- [DATASET CONTENT]
-- ==== Sys2Proof/Laws/PerInstr.lean ====
section
/-! SUPPORT. One lemma per instruction: a well-formed instruction is what its own words decode to. -/

namespace Sys2Proof.Laws.RoundTrip

/-- Decoding the words of an instruction that has an encoding gives the instruction back, with its length. -/
def Statement (i : Instr) : Prop := wellFormed i = true → ∀ w, encode i = some w → DecodesBack i w
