theorem execIcinv_range {s : State} (h : calm s = true) (hq : quiet s = true) {a b : Reg} (hstart : (rdX s a).toNat < 2 ^ 56)
    (hlen : (rdX s b).toNat ≠ 0) (hend : (rdX s a).toNat + (rdX s b).toNat ≤ 2 ^ 57) :
    let first := (rdX s a).toNat / 64 * 64
    let last := ((rdX s a).toNat + (rdX s b).toNat - 1) / 64 * 64
    execIcinv a b s = .next (waiting (dropLines (begun s 8) (asidOf (begun s 8) s.myLaunch.part) (fun k => s.partOfHive k == some s.myLaunch.part) first last)
      (.icinv first last)) := by
  have hu := Unheld.of_calm h
  unfold execIcinv
  rw [hu.issue]
  have hin : ¬ 2 ^ 57 < (rdX s a).toNat + (rdX s b).toNat := Nat.not_lt.mpr hend
  simp only [hu.getX_begun, hu.begun_myLaunch, bits_high_of_lt hstart, release_quiet (hu.quiet_begun hq 8), holding_nil, bne_self_eq_false,
    decide_eq_false hin, Bool.and_false, Bool.or_self, Bool.false_eq_true, if_false, if_neg hlen]
  rfl

theorem execIcinvAcknowledged_waiting {s : State} {cell x y : Nat} (h : (s.cell cell).run = .parked (.icinv x y)) :
    execIcinvAcknowledged cell s = .next (finishCell s cell ((s.cell cell).pc + 8)) := by
  unfold execIcinvAcknowledged; rw [h]

/-! ### LAUNCH (spec 03 R76 to R79) -/

/-- LAUNCH with its checks made. -/
def launchPast (s : State) : State := (begun s 8).modMe fun v => { v with stage := 1 }

theorem Unheld.launchPast {s : State} (h : Unheld s) : Unheld (launchPast s) := (h.begun 8).modMe fun _ => ⟨rfl, rfl, rfl, rfl, rfl, rfl⟩

/-- A packet stands in the slot: QWR rises by one, and its old value is the result (spec 03 R78). -/
def appended (s1 : State) (key : Nat) (d : Reg) (n : Nat) : State :=
  lateX (s1.modQueue key fun q => { q with qwr := q.qwr + 1, floor := s1.stamp }) d (BitVec.ofNat 64 n)

theorem launchLoop_room {t s1 : State} {d : Reg} {sel : Word} {key dva : Nat} (nb : Bool) (hroom : (t.queue key).qwr - (t.queue key).qrd < (t.queue key).ring)
    (hslot : appendSlot t (t.queue key) sel (launchPacketOf dva) = .ok s1) (hfit : (t.queue key).qwr < 2 ^ 64) (hho : s1.me.csr.hoqen = 0) :
    launchLoop nb d sel key dva t = .ok (.ok (appended s1 key d (t.queue key).qwr)) := by
  have hdefer := defer_x (t := s1.modQueue key fun q => { q with qwr := q.qwr + 1, floor := s1.stamp }) hho d (BitVec.ofNat 64 (t.queue key).qwr)
  rw [BitVec.toNat_ofNat, Nat.mod_eq_of_lt hfit] at hdefer
  unfold launchLoop appended
  rw [if_neg (Nat.not_le.mpr hroom), hslot, ← hdefer]
  rfl

theorem launchLoop_full {t : State} {key : Nat} (hfull : (t.queue key).ring ≤ (t.queue key).qwr - (t.queue key).qrd) (d : Reg) (sel : Word) (dva : Nat) :
    launchLoop false d sel key dva t = .error (.park t (.queue key)) := by
  unfold launchLoop
  rw [if_pos hfull]; rfl

theorem launchLoop_full_nb {t : State} {key : Nat} (hfull : (t.queue key).ring ≤ (t.queue key).qwr - (t.queue key).qrd) (hho : t.me.csr.hoqen = 0)
    (d : Reg) (sel : Word) (dva : Nat) : launchLoop true d sel key dva t = .ok (.ok (lateX t d (BitVec.allOnes 64))) := by
  unfold launchLoop
  rw [if_pos hfull, ← defer_x hho]
  rfl

/-- A LAUNCH that passes its checks goes into its loop. -/
theorem launchOp_checked {s : State} (h : calm s = true) (hq : quiet s = true) {a b : Reg} {key dva : Nat} (htgt : launchTarget (begun s 8) (rdX s b) = some key)
    (hseg : segCheck s.myGang (rdX s a) 256 rRead = .ok dva) (hal : dva % 64 = 0) (hap : bit dva 56 = false) (nb : Bool) (d : Reg) :
    launchOp nb d a b s = .next (commit 8 ((Op.res (launchLoop nb d (rdX s b) key dva (launchPast s))).holding [.x d])) := by
  have hu := Unheld.of_calm h
  have hst : (begun s 8).me.stage ≠ 1 := by
    obtain ⟨c, -, rfl, -, -, -, -, -, -, -, -, -, -, hst⟩ := calm_cell h
    rw [begun_me h, hst]; decide
  have hrel := (hu.begun 8).release_modMe (hu.quiet_begun hq 8) (f := fun v => { v with stage := 1 }) fun _ => rfl
  unfold launchOp
  rw [hu.issue]
  simp only [hu.getX_begun, hu.begun_myGang, if_neg hst, htgt, hseg, hal, hap, hrel]
  rfl
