-- ==== Sys2Proof/Machine/PhyAgent.lean ====
section
/-! DEFINITION. The PHY agent: one step per rising edge of the management clock (spec/44_mii.md R262 to R268), and the
management pins as MGMT drives them (R260). -/

namespace Sys2Proof.Machine

/-- What a read of register `r` latches (R264, R266 to R268). `rest` supplies the bits that read back as a draw. -/
def Phy.readReg (c : Config.Params) (p : Phy) (r : BitVec 5) (rest : Word) : Word :=
  if r = c.phyMap.ctrl then
    without (without p.ctrl (phyVolatile c) ||| (rest &&& anegRestart c)) (phyReset c)
      ||| flag (phyReset c) p.resetting
  else if r = c.phyMap.stat then p.stat
  else if r = c.phyMap.ad then p.adv
  else if r = c.phyMap.mask then p.mask
  else rest

/-- The commit of a write (R265): PHY_STAT drops it, PHY_CTRL starts a reset or a negotiation, unnamed registers
ignore it (R266 to R268). -/
def Phy.writeReg (c : Config.Params) (p : Phy) (r : BitVec 5) (d : Word) : Phy :=
  if r = c.phyMap.ctrl then
    { p with
      ctrl := without d (phyVolatile c)
      resetting := p.resetting || has d (phyReset c)
      aneg := p.aneg || has d (anegRestart c)
      stat := if has d (anegRestart c) then without p.stat (anegAck c) else p.stat }
  else if r = c.phyMap.stat then p
  else if r = c.phyMap.ad then { p with adv := d }
  else if r = c.phyMap.mask then { p with mask := d }
  else p

/-- "Reset completes" (R266): every register takes the PHY's own default and RESET reads 0. -/
def Phy.resetDone (c : Config.Params) (p : Phy) : Phy :=
  { p with
    ctrl := without c.phyDefCtrl (phyVolatile c)
    stat := c.phyDefStat
    adv := c.phyDefAdv
    mask := c.phyDefMask
    resetting := false }

/-- A management frame that is not one of the two of R146 and R147: the PHY's registers, its progress flags and what it
drives become draws, and it looks for the next preamble (U8, log 25). -/
def Phy.garble (c : Config.Params) (p : Phy) (n : Nat) : Phy :=
  { p with
    ctrl := without (Config.freeWord n) (phyVolatile c)
    stat := Config.freeWord (n + 1)
    adv := Config.freeWord (n + 2)
    mask := Config.freeWord (n + 3)
    resetting := Config.freeBit n
    aneg := Config.freeBit (n + 1)
    rx := .hunt
    drive := Config.freeDrive n }

/-- The run of driven ones an edge leaves, counted up to 32 (R263). -/
def onesAfter (ones : Nat) (d : Drive) : Nat := if d.oe && d.dat then min 32 (ones + 1) else 0

/-- The fourteen bits behind the preamble are complete: start, opcode, address and register are read from them and
the header is recognised if the address is the PHY's own (R263). -/
def Phy.recognise (c : Config.Params) (p : Phy) (bits : BitVec 14) (rest : Word) : Phy :=
  let isRead : Bool := bits.extractLsb' 10 2 = 0b10#2
  let r : BitVec 5 := bits.extractLsb' 0 5
  if p.addr = some (bits.extractLsb' 5 5) then
    if isRead then { p with rx := .reading (p.readReg c r rest) 0 } else { p with rx := .writing r 0 0 }
  else { p with rx := .foreign isRead 0 }

/-- One rising edge with the pin as the engine drives it, for a PHY whose run of ones is already counted. `n` is the
draw counter (R262 to R265; U8 for what is not a frame). `k` edges have come since the edge of cycle 45, so this is
the edge of cycle `46 + k`. -/
def Phy.edge (cfg : Config.Params) (p : Phy) (before : Nat) (d : Drive) (n : Nat) : Phy :=
  match p.rx with
  | .hunt =>
    if d.oe then
      if d.dat then p
      else if before = 32 then { p with rx := .header 1 0 } else p.garble cfg n
    else if before = 0 then { p with drive := none } else p.garble cfg n
  | .header c bits =>
    if d.oe then
      let bits' : BitVec 14 := (bits <<< 1) ||| (BitVec.ofBool d.dat).setWidth 14
      if c = 1 then if d.dat then { p with rx := .header 2 bits' } else p.garble cfg n
      else if c = 3 then
        if bits'.setWidth 2 = 0b10#2 ∨ bits'.setWidth 2 = 0b01#2 then { p with rx := .header 4 bits' } else p.garble cfg n
      else if c = 13 then p.recognise cfg bits' (Config.freeWord n)
      else { p with rx := .header (c + 1) bits' }
    else p.garble cfg n
  | .reading v k =>
    if d.oe then p.garble cfg n
    else if k = 0 then { p with rx := .reading v 1, drive := none }
    else if k < 17 then { p with rx := .reading v (k + 1), drive := some (v.getLsbD (16 - k)) }
    else { p with rx := .hunt, drive := none }
  | .writing r w k =>
    if k < 2 then if d.oe then p.garble cfg n else { p with rx := .writing r w (k + 1), drive := none }
    else if k < 18 then
      let b := if d.oe then d.dat else Config.freeBit n
      let w' : Word := (w <<< 1) ||| (BitVec.ofBool b).setWidth 16
      if k = 17 then { p.writeReg cfg r w' with rx := .writing r w' 18 } else { p with rx := .writing r w' (k + 1) }
    else if d.oe then p.garble cfg n else { p with rx := .hunt }
  | .foreign true k =>
    if d.oe then p.garble cfg n
    else if k < 17 then { p with rx := .foreign true (k + 1), drive := none }
    else { p with rx := .hunt, drive := none }
  | .foreign false k =>
    if k < 2 || k = 18 then
      if d.oe then p.garble cfg n
      else { p with rx := if k = 18 then .hunt else .foreign false (k + 1), drive := none }
    else { p with rx := .foreign false (k + 1), drive := none }

/-- A rising edge: the run of ones is counted, then the PHY takes its step; without a PHY nothing happens (R256). -/
def phyEdge (d : Drive) (s : State) : State :=
  if s.phy.addr = none then s
  else
    (s.setPhy ({ s.phy with ones := onesAfter s.phy.ones d }.edge s.params s.phy.ones d s.env.draw)).bump 4

/-- A write to MGMT (R37, R260): MDI is ignored, the pins change level, and a rising MCLK is a step of the PHY (R85).
At that edge the PHY sees the data pin as this very write leaves it: which level it would see of a pin that changes in the
same write the spec does not say, and R375 tells programs not to do so (DESIGN CHOICE, log 47). The pins work while
CONFIG.POWER_EN = 0 too (R305, R352: not in the source; DESIGN CHOICE, log 39). -/
def mgmtWrite (v : Word) (s : State) : State :=
  let s' := s.setChip { s.chip with mgmt := without v (mdi s.params) }
  if has v (mclk s.params) && !has s.chip.mgmt (mclk s.params) then
    phyEdge ⟨has v (mdoe s.params), has v (mdo s.params)⟩ s'
  else s'

end Sys2Proof.Machine
end

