-- ==== Sys2Proof/Machine/Transmit.lean ====
section
/-! DEFINITION. TRANSMIT (spec/42_transmit.md R200 to R210): the steps carry the numbers of R200. -/

namespace Sys2Proof.Machine

/-- Step 1: the padded payload length (R136). -/
def paddedLength (len : Nat) : Nat := max len Config.minFrame

/-- Step 2: the page code (R138), on numbers that do not wrap (R201). -/
def pageCode (length : Nat) : Nat := (evenPart length + Config.envOverhead) / Config.pageBytes

/-- `Byte(i)` of R200: the caller's byte, or a draw behind the caller's payload (R136). -/
def txByte (len i : Nat) (s : State) : Byte × State :=
  if i < len then (s.hostRead s.eng.bufRef i, s) else (Config.freeByte s.env.draw, s.bump 1)

/-- Step 11 from word `k` on, `n` words still to write: bytes in ascending order, each once (R204). Behind the last word the
sequencer is at step 12 (R60). -/
def sendWords (len : Nat) : (n k : Nat) → State → Except Refusal State
  | 0, _, s => .ok s
  | n + 1, k, s =>
    let lo := txByte len (2 * k) s
    let hi := txByte len (2 * k + 1) lo.2
    match wrData (if n = 0 then .to 12 else .to 11 1 (.word (k + 1))) (wordOf lo.1 hi.1) hi.2 with
    | .error e => .error e
    | .ok t => sendWords len n (k + 1) t

/-- Step 12: the trailing control word (R137, R205). -/
def sendTrailer (len length : Nat) (s : State) : Except Refusal State :=
  if length % 2 = 0 then wrData (.to 13) 0#16 s
  else
    let b := txByte len (length - 1) s
    wrData (.to 13) (wordOf b.1 (ctlOdd s.params)) b.2

/-- Steps 7 to 12: the envelope into buffer `p` (R134, R203 to R205). -/
def packFrame (len length : Nat) (p : Pkt) (s : State) : Except Refusal State :=
  let s := wr (.to 9) .ptr 2 (ptrTxWrite s.params) (wr (.to 8) .pnr 1 ((pktByte s.params p).setWidth 16) s)
  match wrData (.to 10) 0#16 s with
  | .error e => .error e
  | .ok s =>
    match wrData (.to 11 1 (.word 0)) (BitVec.ofNat 16 (length + Config.envOverhead)) s with
    | .error e => .error e
    | .ok s =>
      match sendWords len (length / 2) 0 s with
      | .error e => .error e
      | .ok s => sendTrailer len length s

/-- Step 13: `x8[INT_MASK] <- x8[INT_MASK] | TX | TX_EMPTY` (R206). -/
def enableTxInts (s : State) : State :=
  let m := rd (.to 13 2) .intMask 1 s
  wr (.to 14) .intMask 1 (m.1 ||| (intTx s.params ||| intTxEmpty s.params).setWidth 16) m.2

/-- Steps 19 and 20, behind the wait of step 18 (R208). -/
def txDone (length : Nat) (s : State) : Out := .next ((restoreCtx (.to 19 2) (.to 20) s).finish .ok length)

/-- Step 16 behind its wait (R209). -/
def txTimedOut (s : State) : Out := .next ((restoreOnFailure (.to 16 3) (.to 16 4) s).raise .transmitTimeout 0)

/-- One round of the loop of step 15 and what follows it. The flag is tested before the clock (R207). When neither ends
the loop the engine stands at the poll and makes the next round in its next step (log 1). -/
def txPollRound (length : Nat) (s : State) : Out :=
  let v := rd (.to 15 2) .intStatus 1 s
  if has (lowByte v.1) (intTxEmpty s.params) then
    waitIdle (.to 19) (.txDoneWait length) (txDone length)
      (wr (.to 18) .intAck 1 ((intTxEmpty s.params).setWidth 16) v.2)
  else if s.params.txTimeout ≤ v.2.env.now - v.2.eng.t0 then
    waitIdle (.to 16 2) .txTimeoutWait txTimedOut v.2
  else .next ((v.2.advance (.to 15)).park (.txPoll length))

/-- Steps 13 to 15; the handle is dead from step 14 on (R186, R210). -/
def sendPacked (length : Nat) (s : State) : Out :=
  andThen (wrMmu (.to 15) .enqueue (enableTxInts s)) fun t =>
    txPollRound length (t.setEng { t.eng with t0 := t.env.now })

/-- Steps 4 to 6: PB is selected, the selection saved, a buffer asked for (R202). -/
def claimBuffer (code : Nat) (s : State) : Except Refusal (Except AllocCause Pkt × State) :=
  allocateSteps (BitVec.ofNat 3 code)
    ((saveCtx (.to 5 2) (.to 6) (wrBankHold (.to 5) s.params.regs.pb s)).call (.allocate (BitVec.ofNat 8 code))
      (.to 6 2))

/-- TRANSMIT len, buf (R200). -/
def execTransmit (len : Word) (s : State) : Out :=
  let s := s.begin (.transmit len)
  let length := paddedLength len.toNat
  let code := pageCode length
  if Config.maxPageCode < code then .next (s.raise .frameTooLarge 0)
  else
    andThen (claimBuffer code s) fun r =>
      match r with
      | (.error cause, t) =>
        .next ((restoreOnFailure (.to 6 3) (.to 6 4) t).raise (.transmitAllocationFailed cause) 0)
      | (.ok p, t) => andThen (packFrame len.toNat length p t) fun u => sendPacked length u

end Sys2Proof.Machine
end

- [WHAT YOU ARE ASKED TO DO] Nothing but an exact copy of the lines from the first one above through the line holding "a).toNat < 2 ^ 56)" should be returned.

- [WRITTEN ANSWER]
-- ==== Sys2Proof/Laws/PerInstr.lean ====
section
/-! SUPPORT. One lemma per instruction: a well-formed instruction is what its own words decode to. -/

namespace Sys2Proof.Laws.RoundTrip

/-- Decoding the words of an instruction that has an encoding gives the instruction back, with its length. -/
def Statement (i : Instr) : Prop := wellFormed i = true → ∀ w, encode i = some w → DecodesBack i w
theorem execIcinv_range {s : State} (h : calm s = true) (hq : quiet s = true) {a b : Reg} (hstart : (rdX s a).toNat < 2 ^ 56)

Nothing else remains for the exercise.